Зал аплодировал стоя, в восхищении, с криками «Браво!». В перерыве подходили к Ткаллеру: кто это так замечательно придумал с пеплом?
— А вот, очевидно, наш Режиссер, — указывал Ткаллер.
— Что вы, что вы, — скромно улыбался господин в твиде. — Ничего особенного не было. Так, пустяковые придумки.
И уже лично Ткаллеру: «Ну вот видите. Никакой я не злодей. Могу обещать, что и дальше ничего особенного не будет».
От группы к группе ходил любознательный Келлер с вопросами: «Какой вихрь? Какой пепел?» Он был так поглощен партитурой, что не заметил странного корзинщика.
Маршам вся эта история с пеплом не понравилась.
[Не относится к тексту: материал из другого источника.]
-- ==== Sys2Proof/Laws/Kept.lean ====
section
/-! SUPPORT. What every operation of the machine keeps, whatever the state: the canonical form of the memory, RED heads
under an override, the exclusion of captures and sessions, the bounds of the queues, the five attention bits.
`Kept o s` says that each of them holds of `s` if it holds of `o`, and that the queue of commands, the power and what is
left of a cadence event are the same; there is one lemma per operation. `Keeps o s` says no more than the first, for the
pieces of a cadence event, which may stop it, and for the power events. -/

namespace Sys2Proof.Machine

/-- Each of the invariants holds of the second state if it holds of the first. -/
structure Keeps (o s : State) : Prop where
  memory : o.mem.wf = true → s.mem.wf = true
  red : o.lane.redWhileMarked → s.lane.redWhileMarked
  exclusive : o.captureOrSession → s.captureOrSession
  edges : o.tracker.queue.length ≤ 64 → s.tracker.queue.length ≤ 64
  outbox : o.journal.outbox.length ≤ 24 → s.journal.outbox.length ≤ 24
  entries : o.audit.entries.length ≤ 128 → s.audit.entries.length ≤ 128
  rows : o.store.queued ≤ 16 → s.store.queued ≤ 16
  bits : o.regs.fiveBits → s.regs.fiveBits
  steady : o.journal.holding = false → s.journal.holding = false
  pending : s.pending = o.pending

/-- Each of the invariants holds of the second state if it holds of the first, and no cadence event has stopped or gone
on between them. -/
structure Kept (o s : State) : Prop where
  memory : o.mem.wf = true → s.mem.wf = true
  red : o.lane.redWhileMarked → s.lane.redWhileMarked
  exclusive : o.captureOrSession → s.captureOrSession
  edges : o.tracker.queue.length ≤ 64 → s.tracker.queue.length ≤ 64
  outbox : o.journal.outbox.length ≤ 24 → s.journal.outbox.length ≤ 24
  entries : o.audit.entries.length ≤ 128 → s.audit.entries.length ≤ 128
  rows : o.store.queued ≤ 16 → s.store.queued ≤ 16
  bits : o.regs.fiveBits → s.regs.fiveBits
  steady : o.journal.holding = false → s.journal.holding = false
  pending : s.pending = o.pending
  power : s.power = o.power
  unfinished : s.unfinished = o.unfinished

@[simp] theorem Kept.refl (s : State) : Kept s s := ⟨id, id, id, id, id, id, id, id, id, rfl, rfl, rfl⟩

theorem Kept.trans {o s t : State} (h : Kept o s) (k : Kept s t) : Kept o t :=
  ⟨k.memory ∘ h.memory, k.red ∘ h.red, k.exclusive ∘ h.exclusive, k.edges ∘ h.edges, k.outbox ∘ h.outbox,
    k.entries ∘ h.entries, k.rows ∘ h.rows, k.bits ∘ h.bits, k.steady ∘ h.steady, k.pending.trans h.pending, k.power.trans h.power,
    k.unfinished.trans h.unfinished⟩

theorem Kept.keeps {o s : State} (h : Kept o s) : Keeps o s :=
  ⟨h.memory, h.red, h.exclusive, h.edges, h.outbox, h.entries, h.rows, h.bits, h.steady, h.pending⟩

theorem Keeps.trans {o s t : State} (h : Keeps o s) (k : Keeps s t) : Keeps o t :=
  ⟨k.memory ∘ h.memory, k.red ∘ h.red, k.exclusive ∘ h.exclusive, k.edges ∘ h.edges, k.outbox ∘ h.outbox,
    k.entries ∘ h.entries, k.rows ∘ h.rows, k.bits ∘ h.bits, k.steady ∘ h.steady, k.pending.trans h.pending⟩

/-- What every step keeps is kept, where no cadence event has stopped but at an event that is due. -/
theorem Keeps.inv {o s : State} (h : Keeps o s) (i : o.Inv) (w : s.stopsAtDue) : s.Inv :=
  ⟨h.memory i.memory, h.red i.red, h.exclusive i.exclusive,
    ⟨h.edges i.bounded.edges, h.outbox i.bounded.outbox, h.entries i.bounded.entries, h.rows i.bounded.rows⟩,
    h.bits i.bits, h.steady i.steady, w⟩

/-- Where nothing is left of a cadence event, none has stopped. -/
theorem stops_nil {s : State} (h : s.unfinished = []) : s.stopsAtDue :=
  fun _ _ e => by rw [h] at e; cases e

/-! One field of the state replaced. -/

theorem kept_pins {o s : State} {x : Pins} (h : Kept o s) : Kept o { s with pins := x } :=
  ⟨h.memory, h.red, h.exclusive, h.edges, h.outbox, h.entries, h.rows, h.bits, h.steady, h.pending, h.power, h.unfinished⟩

theorem kept_clock {o s : State} {x : W32} (h : Kept o s) : Kept o { s with clock := x } :=
  ⟨h.memory, h.red, h.exclusive, h.edges, h.outbox, h.entries, h.rows, h.bits, h.steady, h.pending, h.power, h.unfinished⟩

theorem kept_link {o s : State} {x : Link} (h : Kept o s) : Kept o { s with link := x } :=
  ⟨h.memory, h.red, h.exclusive, h.edges, h.outbox, h.entries, h.rows, h.bits, h.steady, h.pending, h.power, h.unfinished⟩

theorem kept_back {o s : State} {x : BackChannel} (h : Kept o s) : Kept o { s with back := x } :=
  ⟨h.memory, h.red, h.exclusive, h.edges, h.outbox, h.entries, h.rows, h.bits, h.steady, h.pending, h.power, h.unfinished⟩

theorem kept_cells {o s : State} {x : List Cell} (h : Kept o s) : Kept o { s with cells := x } :=
  ⟨h.memory, h.red, h.exclusive, h.edges, h.outbox, h.entries, h.rows, h.bits, h.steady, h.pending, h.power, h.unfinished⟩

theorem kept_metro {o s : State} {x : Metrology} (h : Kept o s) : Kept o { s with metro := x } :=
  ⟨h.memory, h.red, h.exclusive, h.edges, h.outbox, h.entries, h.rows, h.bits, h.steady, h.pending, h.power, h.unfinished⟩

theorem kept_chain {o s : State} {x : Chain} (h : Kept o s) : Kept o { s with chain := x } :=
  ⟨h.memory, h.red, h.exclusive, h.edges, h.outbox, h.entries, h.rows, h.bits, h.steady, h.pending, h.power, h.unfinished⟩

theorem kept_monitor {o s : State} {x : Monitor} (h : Kept o s) : Kept o { s with monitor := x } :=
  ⟨h.memory, h.red, h.exclusive, h.edges, h.outbox, h.entries, h.rows, h.bits, h.steady, h.pending, h.power, h.unfinished⟩

theorem kept_intake {o s : State} {x : Intake} (h : Kept o s) : Kept o { s with intake := x } :=
  ⟨h.memory, h.red, h.exclusive, h.edges, h.outbox, h.entries, h.rows, h.bits, h.steady, h.pending, h.power, h.unfinished⟩

theorem kept_site {o s : State} {x : Site} (h : Kept o s) : Kept o { s with site := x } :=
  ⟨h.memory, h.red, h.exclusive, h.edges, h.outbox, h.entries, h.rows, h.bits, h.steady, h.pending, h.power, h.unfinished⟩

theorem kept_time {o s : State} {x : EngineClock} (h : Kept o s) : Kept o { s with time := x } :=
  ⟨h.memory, h.red, h.exclusive, h.edges, h.outbox, h.entries, h.rows, h.bits, h.steady, h.pending, h.power, h.unfinished⟩

theorem kept_visits {o s : State} {x : Visits} (h : Kept o s) : Kept o { s with visits := x } :=
  ⟨h.memory, h.red, h.exclusive, h.edges, h.outbox, h.entries, h.rows, h.bits, h.steady, h.pending, h.power, h.unfinished⟩

theorem kept_tickets {o s : State} {x : Tickets} (h : Kept o s) : Kept o { s with tickets := x } :=
  ⟨h.memory, h.red, h.exclusive, h.edges, h.outbox, h.entries, h.rows, h.bits, h.steady, h.pending, h.power, h.unfinished⟩

theorem kept_sealLine {o s : State} {x : Seal} (h : Kept o s) : Kept o { s with sealLine := x } :=
  ⟨h.memory, h.red, h.exclusive, h.edges, h.outbox, h.entries, h.rows, h.bits, h.steady, h.pending, h.power, h.unfinished⟩

theorem kept_mem {o s : State} {x : Memory} (h : Kept o s) (k : s.mem.wf = true → Memory.wf x = true) :
    Kept o { s with mem := x } :=
  ⟨k ∘ h.memory, h.red, h.exclusive, h.edges, h.outbox, h.entries, h.rows, h.bits, h.steady, h.pending, h.power, h.unfinished⟩

theorem kept_lane {o s : State} {x : Lane} (h : Kept o s)
    (k : s.lane.redWhileMarked → x.redWhileMarked) : Kept o { s with lane := x } :=
  ⟨h.memory, k ∘ h.red, h.exclusive, h.edges, h.outbox, h.entries, h.rows, h.bits, h.steady, h.pending, h.power, h.unfinished⟩

theorem kept_tracker {o s : State} {x : Tracker} (h : Kept o s)
    (k : s.tracker.queue.length ≤ 64 → x.queue.length ≤ 64) : Kept o { s with tracker := x } :=
  ⟨h.memory, h.red, h.exclusive, k ∘ h.edges, h.outbox, h.entries, h.rows, h.bits, h.steady, h.pending, h.power, h.unfinished⟩

theorem kept_journal {o s : State} {x : Journal} (h : Kept o s)
    (k : s.journal.outbox.length ≤ 24 → x.outbox.length ≤ 24)
    (w : s.journal.holding = false → x.holding = false) : Kept o { s with journal := x } :=
  ⟨h.memory, h.red, h.exclusive, h.edges, k ∘ h.outbox, h.entries, h.rows, h.bits, w ∘ h.steady, h.pending, h.power,
    h.unfinished⟩

theorem kept_audit {o s : State} {x : Audit} (h : Kept o s)
    (k : s.audit.entries.length ≤ 128 → x.entries.length ≤ 128) : Kept o { s with audit := x } :=
  ⟨h.memory, h.red, h.exclusive, h.edges, h.outbox, k ∘ h.entries, h.rows, h.bits, h.steady, h.pending, h.power, h.unfinished⟩

theorem kept_store {o s : State} {x : Store} (h : Kept o s) (k : s.store.queued ≤ 16 → x.queued ≤ 16) :
    Kept o { s with store := x } :=
  ⟨h.memory, h.red, h.exclusive, h.edges, h.outbox, h.entries, k ∘ h.rows, h.bits, h.steady, h.pending, h.power, h.unfinished⟩

theorem kept_regs {o s : State} {x : Registers} (h : Kept o s) (k : s.regs.fiveBits → x.fiveBits) :
    Kept o { s with regs := x } :=
  ⟨h.memory, h.red, h.exclusive, h.edges, h.outbox, h.entries, h.rows, k ∘ h.bits, h.steady, h.pending, h.power, h.unfinished⟩

theorem kept_session {o s : State} {x : Session} (h : Kept o s) (k : s.session.state = .closed → x.state = .closed) :
    Kept o { s with session := x } :=
  ⟨h.memory, h.red, fun e c => k (h.exclusive e c), h.edges, h.outbox, h.entries, h.rows, h.bits, h.steady, h.pending, h.power, h.unfinished⟩

theorem kept_no_capture {o s : State} (h : Kept o s) : Kept o { s with capture := none } :=
  ⟨h.memory, h.red, fun _ c => (nomatch c), h.edges, h.outbox, h.entries, h.rows, h.bits, h.steady, h.pending, h.power, h.unfinished⟩

/-- A fold of an operation that keeps them keeps them. -/
theorem kept_foldl {α : Type} {o : State} {f : State → α → State} (k : ∀ s a, Kept o s → Kept o (f s a)) (l : List α)
    {s : State} (h : Kept o s) : Kept o (l.foldl f s) := by
  induction l generalizing s with
  | nil => exact h
  | cons a l ih => exact ih (k s a h)

/-- A word with no bit above bit 4. -/
def InFive (c : W16) : Prop := c &&& ~~~(0x1F : W16) = 0

@[simp] theorem inFive_answer : InFive causeAnswer := by unfold InFive; decide
@[simp] theorem inFive_journal : InFive causeJournal := by unfold InFive; decide
@[simp] theorem inFive_condition : InFive causeCondition := by unfold InFive; decide
@[simp] theorem inFive_protocol : InFive causeProtocol := by unfold InFive; decide
@[simp] theorem inFive_store : InFive causeStore := by unfold InFive; decide

theorem inFive_or {a b : W16} (h : InFive a) (k : InFive b) : InFive (a ||| b) := by
  unfold InFive at *
  rw [BitVec.and_comm, BitVec.and_or_distrib_left, BitVec.and_comm _ a, BitVec.and_comm _ b, h, k]
  rfl

theorem inFive_and {a b : W16} (h : InFive a) : InFive (a &&& b) := by
  unfold InFive at *
  rw [BitVec.and_assoc, BitVec.and_comm b, ← BitVec.and_assoc, h]
  simp

@[simp] theorem fiveBits_iff (r : Registers) : r.fiveBits ↔ InFive r.cause ∧ InFive r.enable := Iff.rfl

/-- Any fields replaced but the queue, the power, the pins and what is left of a cadence event, which show the state they come from. -/
@[simp] theorem kept_mk {o s : State} {clock : W32} {link : Link} {back : BackChannel} {cells : List Cell} {metro : Metrology} {chain : Chain} {monitor : Monitor} {tracker : Tracker} {lane : Lane} {mem : Memory} {regs : Registers} {intake : Intake} {site : Site} {time : EngineClock} {capture : Option Capture} {visits : Visits} {tickets : Tickets} {journal : Journal} {session : Session} {sealLine : Seal} {store : Store} {audit : Audit}
    (h : Kept o s) (kmem : s.mem.wf = true → Memory.wf mem = true)
    (kred : s.lane.redWhileMarked → lane.redWhileMarked)
    (kex : s.captureOrSession → capture.isSome = true → session.state = .closed)
    (kedge : s.tracker.queue.length ≤ 64 → tracker.queue.length ≤ 64)
    (kout : s.journal.outbox.length ≤ 24 → journal.outbox.length ≤ 24)
    (kent : s.audit.entries.length ≤ 128 → audit.entries.length ≤ 128)
    (krow : s.store.queued ≤ 16 → store.queued ≤ 16) (kbit : s.regs.fiveBits → regs.fiveBits)
    (kstd : s.journal.holding = false → journal.holding = false) :
    Kept o (State.mk s.pending s.power s.pins clock link back cells metro chain monitor tracker lane mem regs intake site time capture visits tickets journal session sealLine store audit s.unfinished) :=
  ⟨kmem ∘ h.memory, kred ∘ h.red, kex ∘ h.exclusive, kedge ∘ h.edges, kout ∘ h.outbox, kent ∘ h.entries,
    krow ∘ h.rows, kbit ∘ h.bits, kstd ∘ h.steady, h.pending, h.power, h.unfinished⟩

/-- The exclusion said of the two fields. -/
@[simp] theorem captureOrSession_iff (s : State) :
    s.captureOrSession ↔ (s.capture.isSome = true → s.session.state = .closed) := Iff.rfl

@[simp] theorem write16_wf' {m : Memory} {x : Nat} {v : W16} (w : Memory.wf m = true) :
    Memory.wf (Memory.write16 m x v) = true := Memory.write16_wf w
@[simp] theorem write32_wf' {m : Memory} {x : Nat} {v : W32} (w : Memory.wf m = true) :
    Memory.wf (Memory.write32 m x v) = true := Memory.write32_wf w
@[simp] theorem writeBytes_wf' {m : Memory} {x : Nat} {bs : List Byte} (w : Memory.wf m = true) :
    Memory.wf (Memory.writeBytes m x bs) = true := Memory.writeBytes_wf w
@[simp] theorem clearBytes_wf' {m : Memory} {x n : Nat} (w : Memory.wf m = true) :
    Memory.wf (Memory.clearBytes m x n) = true := Memory.clearBytes_wf w
@[simp] theorem inFive_or' {a b : W16} (h : InFive a) (k : InFive b) : InFive (a ||| b) := inFive_or h k
@[simp] theorem inFive_and' {a b : W16} (h : InFive a) : InFive (a &&& b) := inFive_and h
theorem queued_iff (x : Store) : x.queued = (x.queue.map fun j => j.rows.length).sum := rfl

/-- The working log holds at most 128 entries after one joins (R184). -/
theorem joinEntries_length {es : List AuditEntry} (h : es.length ≤ 128) (e : AuditEntry) :
    (joinEntries es e).length ≤ 128 := by
  unfold joinEntries
  split <;> simp <;> omega


/-- A cause is left only where one was marked. -/
theorem causes_of_cleared {c : Causes} {k : Cause} (a : (c.put k false).any = true) : c.any = true := by
  cases k <;> simp_all [Causes.put, Causes.any] <;> tauto

/-- Work of the lane signals on the horn alone keeps the heads. -/
theorem startPattern_red {l : Lane} (r : l.redWhileMarked) (now : W32) : (l.startPattern now).redWhileMarked := by
  unfold Lane.startPattern
  split <;> exact r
Они негромко переговаривались между собой и старались не смотреть в сторону Режиссера. Ткаллер и Клара спустились из ложи вниз, Марши отказались их сопровождать. Кругом царило оживление, обсуждалось, в чем же должны жители города покаяться, коль их так обильно посыпали пеплом?
— Кто бы это мог быть? — гадали слушатели.
— Как, кто? — догадался Келлер. — Это же ваш легендарный трубочист Ганс! У вас же еще памятник ему стоит в сквере! Тот, с лесенкой… Я фотографировал!
— Так это же легенда.
— Легенды обязательно имеют продолжение… — загадочно отвечал любознательный.
— Ага! — возликовал Франсиско. — Я же говорил, что этому поганому городишке так просто не сойдет смерть великого Мануэля. Мне незачем даже обращаться в международный суд. Вас покарает возмездие, если вы не раскаетесь и не уплатите страховую компенсацию!
— Но ведь Ганс изгнал нечистого… За это ему и памятник…
— Скорее всего, он снова явился для этой миссии.
— А как пугливо повел себя пеликан, — рассказывал полицейский, спустившийся с балкона, — Впечатление такое жуткое… Надо было видеть…
Словом, все только и говорили о корзинщике и пепельном вихре. Лишь две престарелые дамы обменивались «музыкальными» впечатлениями.
— Я трижды прослезилась во время симфонии, — говорила седая дама со смятой розой на груди, — Как только побочная партия виолончелей — я в слезы. Мне казалось, что это завещание моего покойного мужа. У него был такой приятный баритон.
— Вы слишком впечатлительны… А знаете, что написано на могиле Шуберта? «Смерть похоронила здесь богатое сокровище, но еще более прекрасные надежды».
— О! Как это значительно! Надо будет придумать надпись на могиле…
— Мужу?
— Себе.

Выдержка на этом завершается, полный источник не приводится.